A Covid-19 foi usada pelas autoridades para limitar direitos de forma desproporcional e cometer atentados, indica o texto.

A pandemia também trouxe à superfície a exclusão de uma parte da população dos serviços de saúde e do direito à educação, por falta de meios tecnológicos para o acompanhamento de aulas à distância, refere o documento.

Entre 2021 e 2022, prossegue, foram relatadas execuções sumárias praticadas por agentes da lei e ordem e o envolvimento de investigadores do Serviço Nacional de Investigação Criminal (Sernic) com bandos que se dedicam a raptos.

Criou-se igualmente um ambiente de “hostilidade” ao exercício das liberdades de imprensa e expressão, através de relatos de perseguição aos jornalistas, acusa a OAM.

O relatório deplora igualmente o facto de a sociedade ter sido excluída do debate sobre o processo de descentralização, através do monopólio da discussão do tema pelos principais partidos do país.

A análise dos advogados também refere o atropelo dos direitos das comunidades nas áreas de implantação da indústria extrativa, apontando problemas ligados ao reassentamento das populações e falta de transparência na atribuição de licenças de atividade mineira, bem como na gestão de receitas cobradas nestas operações.

Do lado positivo, é referida a expansão geográfica da rede judiciária do país, através da construção de mais tribunais e ativação de serviços de assistência judiciária, bem como a aprovação de mais leis protetoras dos direitos humanos.

Em declarações aos jornalistas à margem da apresentação do relatório, o bastonário da OAM, Duarte Casimiro, afirmou que o quadro dos direitos humanos em Moçambique aponta avanços e retrocessos.
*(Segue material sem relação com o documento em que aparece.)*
/-- R31, R32: a fault condition that appears starts the qualify timer, one that disappears, by OC or by PG, stops it, and
one that persists through a change of its form leaves it running. -/
def Obligations.FaultConditionIsTimed : Prop :=
  ∀ (c : ConnId) (lines : BusLines) (s : State), s.resetting = none →
    let k := s.conns[c]
    let pgFine := k.state.usable = true → k.pgAsserted = true
    (k.state.powered = true → k.inrush = none → k.ocAsserted = false → pgFine → k.config.qualifyMs ≠ 0 →
      exec (.ocInputChange c true) s =
        .next (s.withConn c { k with ocAsserted := true, qualify := some k.config.qualifyMs })) ∧
    (k.state.powered = true → k.inrush = none → k.ocAsserted = true → pgFine →
      exec (.ocInputChange c false) s = .next (s.withConn c { k with ocAsserted := false, qualify := none })) ∧
    (∀ oc, k.state.powered = true → k.inrush.isSome = true → pgFine →
      exec (.ocInputChange c oc) s = .next (s.withConn c { k with ocAsserted := oc })) ∧
    (k.state.usable = true → k.pgAsserted = true → (k.ocAsserted = false ∨ k.inrush.isSome = true) →
      k.config.qualifyMs ≠ 0 →
      exec (.pgInputChange c false lines) s =
        .next (s.withConn c { k with pgAsserted := false, qualify := some k.config.qualifyMs })) ∧
    (k.state.powered = true → k.inrush.isSome = true → k.ocAsserted = true → pgFine → k.config.qualifyMs ≠ 0 →
      exec (.inrushTimerExpiry c) s =
        .next (s.withConn c { k with inrush := none, qualify := some k.config.qualifyMs })) ∧
    (k.state.powered = true → k.inrush.isSome = true → k.ocAsserted = false →
      exec (.inrushTimerExpiry c) s = .next (s.withConn c { k with inrush := none })) ∧
    (k.state.usable = true → k.pgAsserted = false → (k.ocAsserted = false ∨ k.inrush.isSome = true) →
      exec (.pgInputChange c true lines) s = .next (s.withConn c { k with pgAsserted := true, qualify := none })) ∧
    (∀ oc, k.state.usable = true → k.pgAsserted = false →
      exec (.ocInputChange c oc) s = .next (s.withConn c { k with ocAsserted := oc })) ∧
    (∀ pg, k.state.usable = true → k.ocAsserted = true → k.inrush = none →
      exec (.pgInputChange c pg lines) s = .next (s.withConn c { k with pgAsserted := pg })) ∧
    (k.state.usable = true → k.pgAsserted = false → k.inrush.isSome = true →
      exec (.inrushTimerExpiry c) s = .next (s.withConn c { k with inrush := none }))

/-- R30 to R34: a qualified fault, and a PG deadline, taken by state; with qualify_ms 0 a fault condition is qualified as it
appears, by OC, by PG or at the end of the inrush window. -/
def Obligations.QualifiedFaultIsTaken : Prop :=
  ∀ (c : ConnId) (lines : BusLines) (s : State), s.resetting = none →
    let k := s.conns[c]
    (k.state.powered = true → k.qualify.isSome = true →
      exec (.qualifyTimerExpiry c) s = .next (s.afterFault c (if k.ocAsserted then .overcurrent else .pgLost))) ∧
    (k.state = .powering → k.pgDeadline.isSome = true →
      exec (.pgDeadlineExpiry c) s = .next (s.afterFault c .pgTimeout)) ∧
    (k.state.powered = true → k.inrush = none → k.ocAsserted = false → (k.state.usable = true → k.pgAsserted = true) →
      k.config.qualifyMs = 0 →
      exec (.ocInputChange c true) s =
        .next ((s.withConn c { k with ocAsserted := true }).afterFault c .overcurrent)) ∧
    (k.state.usable = true → k.pgAsserted = true → k.ocAsserted = false → k.config.qualifyMs = 0 →
      exec (.pgInputChange c false lines) s =
        .next ((s.withConn c { k with pgAsserted := false }).afterFault c .pgLost)) ∧
    (k.state.usable = true → k.pgAsserted = true → k.ocAsserted = true → k.inrush.isSome = true →
      k.config.qualifyMs = 0 →
      exec (.pgInputChange c false lines) s =
        .next ((s.withConn c { k with pgAsserted := false }).afterFault c .overcurrent)) ∧
    (k.state.powered = true → k.inrush.isSome = true → k.ocAsserted = true →
      (k.state.usable = true → k.pgAsserted = true) → k.config.qualifyMs = 0 →
      exec (.inrushTimerExpiry c) s = .next ((s.withConn c { k with inrush := none }).afterFault c .overcurrent))

/-- R45, R46: the attention input becomes steady; ATTENTION_ARM. -/
def Obligations.AttentionIsReportedOnce : Prop :=
  ∀ (c : ConnId) (s : State),
    let k := s.conns[c]
    let reported := s.out.raise (.attention c (s.slotOf c))
    (s.resetting = none → k.attnTimer.isSome = true →
      exec (.attentionSteady c) s =
        .next
          (if k.state.usable = true ∧ k.armed = true then
            (s.withConn c { k with attnTimer := none, steady := true, armed := false }).withOut reported
          else s.withConn c { k with attnTimer := none, steady := true })) ∧
    ∀ tag slot rest, s.admissionQueue = [0x0B, tag, slot] :: rest → s.Admits tag → s.resolve slot = some c →
      exec .attentionArm s =
        .next
          ((if k.state.usable = true ∧ k.steady = true then
              (s.withConn c { k with armed := false }).withOut reported
            else s.withConn c { k with armed := true }).answered 0x0B tag .ok (.place c slot.toNat))

/-! ### Link -/

/-- R147 to R151: a DATA frame by link state, number and free places. -/
def Obligations.DataFrameIsHandled : Prop :=
  ∀ (raw : List RxByte) (n : Seq) (payload : Message) (s : State), s.resetting = none →
    receivedFrame s.link.rx raw = some (.data n payload) →
    let l := { s.link with rx := .hunting }
    exec (.dataFrame raw) s =
      .next
        (if l.state ≠ .up then
          s.withLink (if l.spacing = none then { l.erred.nakking .unsynced with spacing := some 100 } else l.erred)
        else if n = l.expected then
          if s.placesInUse < 64 then
            { s.withLink
                { l with
                  expected := l.expected + 1, ackPending := true, gapNakSent := false,
                  naks := l.naks.filter fun cause => cause == .unsynced } with
              admissionQueue := s.admissionQueue ++ [payload] }
          else s.withLink (l.nakking .hold)
        else if 1 ≤ (l.expected - n).toNat ∧ (l.expected - n).toNat ≤ 8 then
          s.withLink
            { l with
              ackPending := true
              counters := { l.counters with duplicates := min (l.counters.duplicates + 1) 65535 } }
        else
          let g := { l with counters := { l.counters with gaps := min (l.counters.gaps + 1) 65535 } }
          s.withLink (if l.gapNakSent then g else { g.nakking .gap with gapNakSent := true }))

/-- R144, R156, R157, R158, R164: ACK, NAK(GAP) and NAK(HOLD). That the reset of an acknowledged RESTART leaves standing
what R178 does not name is the model's choice (log entry 12). -/
def Obligations.AcknowledgementIsHandled : Prop :=
  ∀ (raw : List RxByte) (n : Seq) (s : State), s.resetting = none →
    let l := { s.link with rx := .hunting }
    let k := (n - l.oldest).toNat
    let taken := fun (cause : Link → Link) =>
      if l.state ≠ .up ∨ l.replay.length < k then s.withLink l.erred
      else
        let left := l.acked k s.control.replayTimeout
        if (l.replay.take k).any (fun f => f.restartOk) then (s.withLink left).restarted else s.withLink (cause left)
    (receivedFrame s.link.rx raw = some (.ack n) → exec (.ackFrame raw) s = .next (taken fun l => l)) ∧
      (receivedFrame s.link.rx raw = some (.nak .gap n) → exec (.nakGap raw) s = .next (taken Link.passed)) ∧
      (receivedFrame s.link.rx raw = some (.nak .hold n) →
        exec (.nakHold raw) s = .next (taken fun l => { l with holdPause := some 10 }))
Na região centro, a instabilidade militar foi protagonizada por ações armadas de uma dissidência do braço armado da Resistência Nacional Moçambicana (Renamo), principal partido da oposição, mas que perdeu força depois de abatido o seu líder, Mariano Nhongo.

A província de Cabo Delgado é rica em gás natural, mas aterrorizada desde 2017 por rebeldes armados, sendo alguns ataques reclamados pelo grupo extremista Estado Islâmico.

Há 784 mil deslocados internos devido ao conflito, de acordo com a Organização Internacional das Migrações (OIM), e cerca de 4.000 mortes, segundo o projeto de registo de conflitos ACLED.

Desde julho de 2021, uma ofensiva das tropas governamentais com o apoio do Ruanda a que se juntou depois a Comunidade de Desenvolvimento da África Austral (SADC) permitiu recuperar zonas onde havia presença de rebeldes, mas a fuga destes tem provocado novos ataques noutros distritos usados como passagem ou refúgio temporário.